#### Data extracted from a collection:

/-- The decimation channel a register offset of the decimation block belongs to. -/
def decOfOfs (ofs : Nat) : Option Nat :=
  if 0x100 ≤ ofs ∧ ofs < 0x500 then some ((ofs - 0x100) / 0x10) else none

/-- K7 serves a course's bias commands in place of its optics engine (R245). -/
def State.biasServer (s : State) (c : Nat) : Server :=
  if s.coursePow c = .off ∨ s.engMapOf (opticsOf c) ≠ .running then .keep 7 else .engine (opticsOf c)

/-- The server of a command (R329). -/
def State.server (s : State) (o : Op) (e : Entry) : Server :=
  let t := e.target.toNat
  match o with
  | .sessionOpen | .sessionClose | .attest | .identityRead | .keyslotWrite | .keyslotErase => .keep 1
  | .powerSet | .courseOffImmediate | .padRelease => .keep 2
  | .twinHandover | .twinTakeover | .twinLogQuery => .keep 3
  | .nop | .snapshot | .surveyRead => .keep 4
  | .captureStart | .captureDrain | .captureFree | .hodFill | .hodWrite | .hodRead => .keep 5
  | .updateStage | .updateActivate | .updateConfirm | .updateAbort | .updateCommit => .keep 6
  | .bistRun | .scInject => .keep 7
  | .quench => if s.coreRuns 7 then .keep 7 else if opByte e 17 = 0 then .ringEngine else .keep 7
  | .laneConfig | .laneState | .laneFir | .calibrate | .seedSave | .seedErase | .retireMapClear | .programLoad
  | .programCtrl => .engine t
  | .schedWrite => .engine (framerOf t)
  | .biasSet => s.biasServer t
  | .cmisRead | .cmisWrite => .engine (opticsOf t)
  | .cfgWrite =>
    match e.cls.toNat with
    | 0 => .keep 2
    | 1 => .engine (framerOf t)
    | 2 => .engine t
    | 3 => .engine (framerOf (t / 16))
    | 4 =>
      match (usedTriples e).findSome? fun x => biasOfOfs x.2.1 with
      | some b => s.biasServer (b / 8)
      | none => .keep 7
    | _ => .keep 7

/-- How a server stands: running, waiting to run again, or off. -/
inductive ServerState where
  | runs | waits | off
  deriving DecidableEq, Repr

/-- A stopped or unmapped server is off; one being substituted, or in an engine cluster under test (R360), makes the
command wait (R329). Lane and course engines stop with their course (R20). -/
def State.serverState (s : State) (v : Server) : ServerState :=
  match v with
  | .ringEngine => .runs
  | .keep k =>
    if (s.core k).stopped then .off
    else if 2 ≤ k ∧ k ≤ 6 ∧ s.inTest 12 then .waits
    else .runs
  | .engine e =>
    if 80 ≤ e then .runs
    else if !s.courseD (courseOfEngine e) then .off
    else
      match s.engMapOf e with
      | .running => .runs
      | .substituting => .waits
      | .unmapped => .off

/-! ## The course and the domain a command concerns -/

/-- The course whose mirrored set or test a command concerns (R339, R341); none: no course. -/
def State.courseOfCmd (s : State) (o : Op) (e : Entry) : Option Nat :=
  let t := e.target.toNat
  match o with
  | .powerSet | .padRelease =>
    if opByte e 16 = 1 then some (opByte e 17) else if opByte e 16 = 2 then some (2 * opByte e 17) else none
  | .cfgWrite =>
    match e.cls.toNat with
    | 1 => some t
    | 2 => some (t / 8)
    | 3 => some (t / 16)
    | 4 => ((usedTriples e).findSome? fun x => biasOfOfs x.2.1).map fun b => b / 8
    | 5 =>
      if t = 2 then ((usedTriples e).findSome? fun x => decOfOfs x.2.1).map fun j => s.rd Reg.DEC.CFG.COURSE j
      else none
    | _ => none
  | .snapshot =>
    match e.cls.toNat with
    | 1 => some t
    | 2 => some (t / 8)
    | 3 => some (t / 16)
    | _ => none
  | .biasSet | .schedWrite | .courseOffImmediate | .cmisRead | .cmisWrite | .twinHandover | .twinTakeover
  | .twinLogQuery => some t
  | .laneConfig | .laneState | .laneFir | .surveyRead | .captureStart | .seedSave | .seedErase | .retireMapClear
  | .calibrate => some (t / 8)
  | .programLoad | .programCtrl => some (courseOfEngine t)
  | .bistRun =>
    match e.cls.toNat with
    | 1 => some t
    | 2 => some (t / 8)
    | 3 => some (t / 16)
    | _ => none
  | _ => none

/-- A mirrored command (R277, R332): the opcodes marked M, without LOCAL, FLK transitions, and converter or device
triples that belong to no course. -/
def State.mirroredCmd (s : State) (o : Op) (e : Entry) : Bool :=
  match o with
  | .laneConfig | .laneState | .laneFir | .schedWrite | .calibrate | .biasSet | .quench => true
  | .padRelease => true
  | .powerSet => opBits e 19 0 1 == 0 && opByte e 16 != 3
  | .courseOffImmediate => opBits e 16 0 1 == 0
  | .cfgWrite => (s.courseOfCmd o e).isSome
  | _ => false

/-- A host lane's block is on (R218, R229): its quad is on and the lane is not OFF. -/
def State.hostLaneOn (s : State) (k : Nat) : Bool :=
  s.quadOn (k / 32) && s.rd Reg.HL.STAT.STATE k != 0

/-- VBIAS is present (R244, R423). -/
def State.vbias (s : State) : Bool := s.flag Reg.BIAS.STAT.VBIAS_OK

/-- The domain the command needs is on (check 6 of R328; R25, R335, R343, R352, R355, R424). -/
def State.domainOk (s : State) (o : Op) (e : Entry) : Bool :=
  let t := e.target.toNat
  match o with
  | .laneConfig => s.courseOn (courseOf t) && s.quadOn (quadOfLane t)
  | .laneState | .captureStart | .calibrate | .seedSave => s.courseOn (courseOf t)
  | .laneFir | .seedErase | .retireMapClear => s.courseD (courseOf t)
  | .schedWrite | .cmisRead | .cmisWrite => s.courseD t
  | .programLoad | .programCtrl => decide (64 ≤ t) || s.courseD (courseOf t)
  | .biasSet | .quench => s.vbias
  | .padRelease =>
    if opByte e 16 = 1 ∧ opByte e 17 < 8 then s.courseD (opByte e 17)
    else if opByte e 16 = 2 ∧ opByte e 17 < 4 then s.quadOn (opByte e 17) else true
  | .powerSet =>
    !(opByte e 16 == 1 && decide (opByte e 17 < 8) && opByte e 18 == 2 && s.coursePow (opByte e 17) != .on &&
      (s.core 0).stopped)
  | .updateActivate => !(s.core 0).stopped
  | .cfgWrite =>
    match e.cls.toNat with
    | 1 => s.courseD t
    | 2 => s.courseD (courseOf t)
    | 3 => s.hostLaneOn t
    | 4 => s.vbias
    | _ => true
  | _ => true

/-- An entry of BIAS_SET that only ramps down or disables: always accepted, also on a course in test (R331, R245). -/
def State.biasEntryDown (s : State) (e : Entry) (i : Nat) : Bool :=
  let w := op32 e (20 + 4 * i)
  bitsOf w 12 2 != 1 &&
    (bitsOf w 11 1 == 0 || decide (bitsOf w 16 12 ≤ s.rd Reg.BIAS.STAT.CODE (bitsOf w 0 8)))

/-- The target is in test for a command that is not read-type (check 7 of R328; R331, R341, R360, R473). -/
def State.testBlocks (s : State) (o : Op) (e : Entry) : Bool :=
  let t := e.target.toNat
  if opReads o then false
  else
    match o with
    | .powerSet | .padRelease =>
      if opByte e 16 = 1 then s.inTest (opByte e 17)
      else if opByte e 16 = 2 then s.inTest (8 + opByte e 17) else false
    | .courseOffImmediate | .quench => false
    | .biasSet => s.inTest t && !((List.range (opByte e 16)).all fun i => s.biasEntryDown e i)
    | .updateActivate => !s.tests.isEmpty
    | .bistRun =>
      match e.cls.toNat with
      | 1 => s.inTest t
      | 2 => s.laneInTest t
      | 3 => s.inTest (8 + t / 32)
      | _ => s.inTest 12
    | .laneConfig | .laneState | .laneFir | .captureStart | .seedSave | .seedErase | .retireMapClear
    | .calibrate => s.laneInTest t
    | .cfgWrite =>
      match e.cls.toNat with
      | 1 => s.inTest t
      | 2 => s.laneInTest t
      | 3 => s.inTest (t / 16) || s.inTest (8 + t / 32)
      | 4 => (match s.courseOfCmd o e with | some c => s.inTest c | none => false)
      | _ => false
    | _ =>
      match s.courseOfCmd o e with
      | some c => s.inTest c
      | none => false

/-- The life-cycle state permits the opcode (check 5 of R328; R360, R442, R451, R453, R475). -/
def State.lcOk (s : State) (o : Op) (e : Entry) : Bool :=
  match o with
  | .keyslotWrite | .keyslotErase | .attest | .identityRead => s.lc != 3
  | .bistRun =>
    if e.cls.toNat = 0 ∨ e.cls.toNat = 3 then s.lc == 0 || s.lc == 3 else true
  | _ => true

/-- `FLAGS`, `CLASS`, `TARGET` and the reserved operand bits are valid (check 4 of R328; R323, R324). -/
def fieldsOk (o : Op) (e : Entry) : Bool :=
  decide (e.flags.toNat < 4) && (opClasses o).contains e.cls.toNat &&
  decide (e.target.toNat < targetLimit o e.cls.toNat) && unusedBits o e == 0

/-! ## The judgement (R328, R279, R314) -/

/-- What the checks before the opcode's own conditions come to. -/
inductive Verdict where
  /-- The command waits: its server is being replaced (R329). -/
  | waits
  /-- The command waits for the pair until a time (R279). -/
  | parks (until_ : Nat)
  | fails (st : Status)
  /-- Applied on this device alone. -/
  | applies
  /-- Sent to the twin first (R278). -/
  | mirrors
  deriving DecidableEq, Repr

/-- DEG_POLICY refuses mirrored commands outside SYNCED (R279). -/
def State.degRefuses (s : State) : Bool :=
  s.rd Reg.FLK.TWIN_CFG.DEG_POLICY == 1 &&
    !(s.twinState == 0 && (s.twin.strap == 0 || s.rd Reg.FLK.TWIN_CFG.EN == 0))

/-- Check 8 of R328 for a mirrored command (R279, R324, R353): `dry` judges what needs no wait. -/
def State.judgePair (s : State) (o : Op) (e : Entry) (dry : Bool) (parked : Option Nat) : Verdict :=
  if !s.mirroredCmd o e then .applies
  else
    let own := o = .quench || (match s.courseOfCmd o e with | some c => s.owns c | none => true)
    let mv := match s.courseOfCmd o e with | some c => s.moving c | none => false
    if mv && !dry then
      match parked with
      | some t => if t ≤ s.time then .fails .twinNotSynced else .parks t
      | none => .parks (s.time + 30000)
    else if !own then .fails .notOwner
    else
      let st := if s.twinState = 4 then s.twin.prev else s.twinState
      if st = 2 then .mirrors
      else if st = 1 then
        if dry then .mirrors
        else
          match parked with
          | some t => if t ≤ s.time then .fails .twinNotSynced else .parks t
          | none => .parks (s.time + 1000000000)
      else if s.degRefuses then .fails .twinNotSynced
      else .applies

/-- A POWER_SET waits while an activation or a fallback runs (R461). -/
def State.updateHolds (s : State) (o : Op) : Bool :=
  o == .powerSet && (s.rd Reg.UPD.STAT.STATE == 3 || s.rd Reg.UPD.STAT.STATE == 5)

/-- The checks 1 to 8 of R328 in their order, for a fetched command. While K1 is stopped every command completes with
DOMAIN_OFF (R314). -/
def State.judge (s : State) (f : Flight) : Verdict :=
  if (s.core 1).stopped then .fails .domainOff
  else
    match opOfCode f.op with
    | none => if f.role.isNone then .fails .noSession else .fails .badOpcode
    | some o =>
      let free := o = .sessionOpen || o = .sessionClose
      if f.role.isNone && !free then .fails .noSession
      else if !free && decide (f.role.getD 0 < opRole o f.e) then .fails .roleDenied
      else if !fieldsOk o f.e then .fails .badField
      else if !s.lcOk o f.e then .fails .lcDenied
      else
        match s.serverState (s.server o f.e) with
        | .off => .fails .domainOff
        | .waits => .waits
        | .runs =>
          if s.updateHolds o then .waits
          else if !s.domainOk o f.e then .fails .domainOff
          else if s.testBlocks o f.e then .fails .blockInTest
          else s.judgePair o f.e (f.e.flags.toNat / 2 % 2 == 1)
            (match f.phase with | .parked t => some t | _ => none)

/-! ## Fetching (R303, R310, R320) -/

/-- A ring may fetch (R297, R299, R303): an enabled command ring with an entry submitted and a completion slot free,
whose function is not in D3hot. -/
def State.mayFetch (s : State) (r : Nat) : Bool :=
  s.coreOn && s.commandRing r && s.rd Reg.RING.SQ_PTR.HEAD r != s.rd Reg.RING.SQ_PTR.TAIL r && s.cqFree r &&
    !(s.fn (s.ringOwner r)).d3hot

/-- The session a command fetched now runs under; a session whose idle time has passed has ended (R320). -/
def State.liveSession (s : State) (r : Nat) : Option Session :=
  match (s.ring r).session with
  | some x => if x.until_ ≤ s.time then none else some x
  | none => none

#### Instructions for the task:
The answer must be every line from the records above that contains "updateHolds".

#### Reply to the task:
def State.updateHolds (s : State) (o : Op) : Bool :=
          if s.updateHolds o then .waits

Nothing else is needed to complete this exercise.